Maar precies omdat Van Leeuwen die kunst als geen ander beheerst, durf ik hier streng te zijn: mooi boek overtuigt niet over de hele lijn. Ja, de prikkelende fotoreeks en het semi-historische rariteiten-‘Zie-die-ABC’ verdienden een trouwere drager dan het vluchtige medium dat een tentoonstelling doorgaans is. En ja, het zou spijtig zijn als enkel dat ene geboortejaar toegang had tot de gedichten ‘toen ik er nog niet was’ en ‘ik lig in bed’, die van Leeuwen in 2008 schreef voor een gelegenheidsbundel voor 7-jarigen. Ook het lenige ABC en enkele van de beeldgedichten spreken tot de verbeelding. Wat al deze (beeld)teksten gemeen hebben is dat ze ongewone, soms zelfs absurde zaken verenigen en de lezer er zo toe aanzetten taal, en bij uitbreiding de wereld, met een andere blik te bekijken.

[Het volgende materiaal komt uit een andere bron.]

/-! `acknowledge` -/

@[simp] theorem acknowledge_seqState (o : BitVec 4) (s : State) : (acknowledge o s).seqState = s.seqState :=
  by unfold acknowledge; split <;> rfl
@[simp] theorem acknowledge_statsValid (o : BitVec 4) (s : State) : (acknowledge o s).statsValid = s.statsValid :=
  by unfold acknowledge; split <;> rfl
@[simp] theorem acknowledge_errCode (o : BitVec 4) (s : State) : (acknowledge o s).errCode = if o &&& irqErr = 0 then s.errCode else .noError :=
  by unfold acknowledge; split <;> simp_all
@[simp] theorem acknowledge_errOvf (o : BitVec 4) (s : State) : (acknowledge o s).errOvf = if o &&& irqErr = 0 then s.errOvf else false :=
  by unfold acknowledge; split <;> simp_all
@[simp] theorem acknowledge_errCmd (o : BitVec 4) (s : State) : (acknowledge o s).errCmd = if o &&& irqErr = 0 then s.errCmd else 0 :=
  by unfold acknowledge; split <;> simp_all
@[simp] theorem acknowledge_irqStatus (o : BitVec 4) (s : State) : (acknowledge o s).irqStatus = s.irqStatus &&& ~~~o :=
  by unfold acknowledge; split <;> rfl
@[simp] theorem acknowledge_irqEnable (o : BitVec 4) (s : State) : (acknowledge o s).irqEnable = s.irqEnable :=
  by unfold acknowledge; split <;> rfl
@[simp] theorem acknowledge_byteOrder (o : BitVec 4) (s : State) : (acknowledge o s).byteOrder = s.byteOrder :=
  by unfold acknowledge; split <;> rfl
@[simp] theorem acknowledge_capacity (o : BitVec 4) (s : State) : (acknowledge o s).capacity = s.capacity :=
  by unfold acknowledge; split <;> rfl
@[simp] theorem acknowledge_blockBytes (o : BitVec 4) (s : State) : (acknowledge o s).blockBytes = s.blockBytes :=
  by unfold acknowledge; split <;> rfl
@[simp] theorem acknowledge_payloadLen (o : BitVec 4) (s : State) : (acknowledge o s).payloadLen = s.payloadLen :=
  by unfold acknowledge; split <;> rfl
@[simp] theorem acknowledge_noiseThr (o : BitVec 4) (s : State) : (acknowledge o s).noiseThr = s.noiseThr :=
  by unfold acknowledge; split <;> rfl
@[simp] theorem acknowledge_moderateBp (o : BitVec 4) (s : State) : (acknowledge o s).moderateBp = s.moderateBp :=
  by unfold acknowledge; split <;> rfl
@[simp] theorem acknowledge_strongBp (o : BitVec 4) (s : State) : (acknowledge o s).strongBp = s.strongBp :=
  by unfold acknowledge; split <;> rfl
@[simp] theorem acknowledge_activeBp (o : BitVec 4) (s : State) : (acknowledge o s).activeBp = s.activeBp :=
  by unfold acknowledge; split <;> rfl
@[simp] theorem acknowledge_sampleRate (o : BitVec 4) (s : State) : (acknowledge o s).sampleRate = s.sampleRate :=
  by unfold acknowledge; split <;> rfl
@[simp] theorem acknowledge_pos (o : BitVec 4) (s : State) : (acknowledge o s).pos = s.pos :=
  by unfold acknowledge; split <;> rfl
@[simp] theorem acknowledge_bytesSent (o : BitVec 4) (s : State) : (acknowledge o s).bytesSent = s.bytesSent :=
  by unfold acknowledge; split <;> rfl
@[simp] theorem acknowledge_chunkIndex (o : BitVec 4) (s : State) : (acknowledge o s).chunkIndex = s.chunkIndex :=
  by unfold acknowledge; split <;> rfl
@[simp] theorem acknowledge_txFails (o : BitVec 4) (s : State) : (acknowledge o s).txFails = s.txFails :=
  by unfold acknowledge; split <;> rfl
@[simp] theorem acknowledge_lastOutcome (o : BitVec 4) (s : State) : (acknowledge o s).lastOutcome = s.lastOutcome :=
  by unfold acknowledge; split <;> rfl
@[simp] theorem acknowledge_lastIndex (o : BitVec 4) (s : State) : (acknowledge o s).lastIndex = s.lastIndex :=
  by unfold acknowledge; split <;> rfl
@[simp] theorem acknowledge_lastBytes (o : BitVec 4) (s : State) : (acknowledge o s).lastBytes = s.lastBytes :=
  by unfold acknowledge; split <;> rfl
@[simp] theorem acknowledge_rxSeq (o : BitVec 4) (s : State) : (acknowledge o s).rxSeq = s.rxSeq :=
  by unfold acknowledge; split <;> rfl
@[simp] theorem acknowledge_rxCount (o : BitVec 4) (s : State) : (acknowledge o s).rxCount = s.rxCount :=
  by unfold acknowledge; split <;> rfl
@[simp] theorem acknowledge_packedN (o : BitVec 4) (s : State) : (acknowledge o s).packedN = s.packedN :=
  by unfold acknowledge; split <;> rfl
@[simp] theorem acknowledge_stats (o : BitVec 4) (s : State) : (acknowledge o s).stats = s.stats :=
  by unfold acknowledge; split <;> rfl
@[simp] theorem acknowledge_mem (o : BitVec 4) (s : State) : (acknowledge o s).mem = s.mem :=
  by unfold acknowledge; split <;> rfl
@[simp] theorem acknowledge_curOp (o : BitVec 4) (s : State) : (acknowledge o s).curOp = s.curOp :=
  by unfold acknowledge; split <;> rfl
@[simp] theorem acknowledge_curArg (o : BitVec 4) (s : State) : (acknowledge o s).curArg = s.curArg :=
  by unfold acknowledge; split <;> rfl
@[simp] theorem acknowledge_curCs (o : BitVec 4) (s : State) : (acknowledge o s).curCs = s.curCs :=
  by unfold acknowledge; split <;> rfl
@[simp] theorem acknowledge_treq (o : BitVec 4) (s : State) : (acknowledge o s).treq = s.treq :=
  by unfold acknowledge; split <;> rfl
@[simp] theorem acknowledge_reports (o : BitVec 4) (s : State) : (acknowledge o s).reports = s.reports :=
  by unfold acknowledge; split <;> rfl
@[simp] theorem acknowledge_params (o : BitVec 4) (s : State) : (acknowledge o s).params = s.params :=
  by unfold acknowledge; split <;> rfl
@[simp] theorem acknowledge_inputs (o : BitVec 4) (s : State) : (acknowledge o s).inputs = s.inputs :=
  by unfold acknowledge; split <;> rfl
@[simp] theorem acknowledge_hostResp (o : BitVec 4) (s : State) : (acknowledge o s).hostResp = s.hostResp :=
  by unfold acknowledge; split <;> rfl
@[simp] theorem acknowledge_draws (o : BitVec 4) (s : State) : (acknowledge o s).draws = s.draws :=
  by unfold acknowledge; split <;> rfl

end Sys2Proof.Machine
end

Een stuk minder overtuigend zijn de dierenverhalen, waarin de herhaling nooit leidt tot de verwachte eigenzinnige omkering. De handgeschreven briefjes en de strips van Vurkie en Lepeltjie overstijgen het metatalige denken van jonge lezers nauwelijks. ‘Vurkie’ en ‘Lepeltjie’ brengen onder woorden waarmee jonge kinderen bezig zijn: het denken over taal als systeem, over de wisselwerking tussen vorm en betekenis. Om echt te boeien, moeten dergelijke teksten echter een stapje voor zijn, en niet leeglopen als een ballonnetje, zoals in enkele van de strips van Vurkie en Lepeltjie gebeurt.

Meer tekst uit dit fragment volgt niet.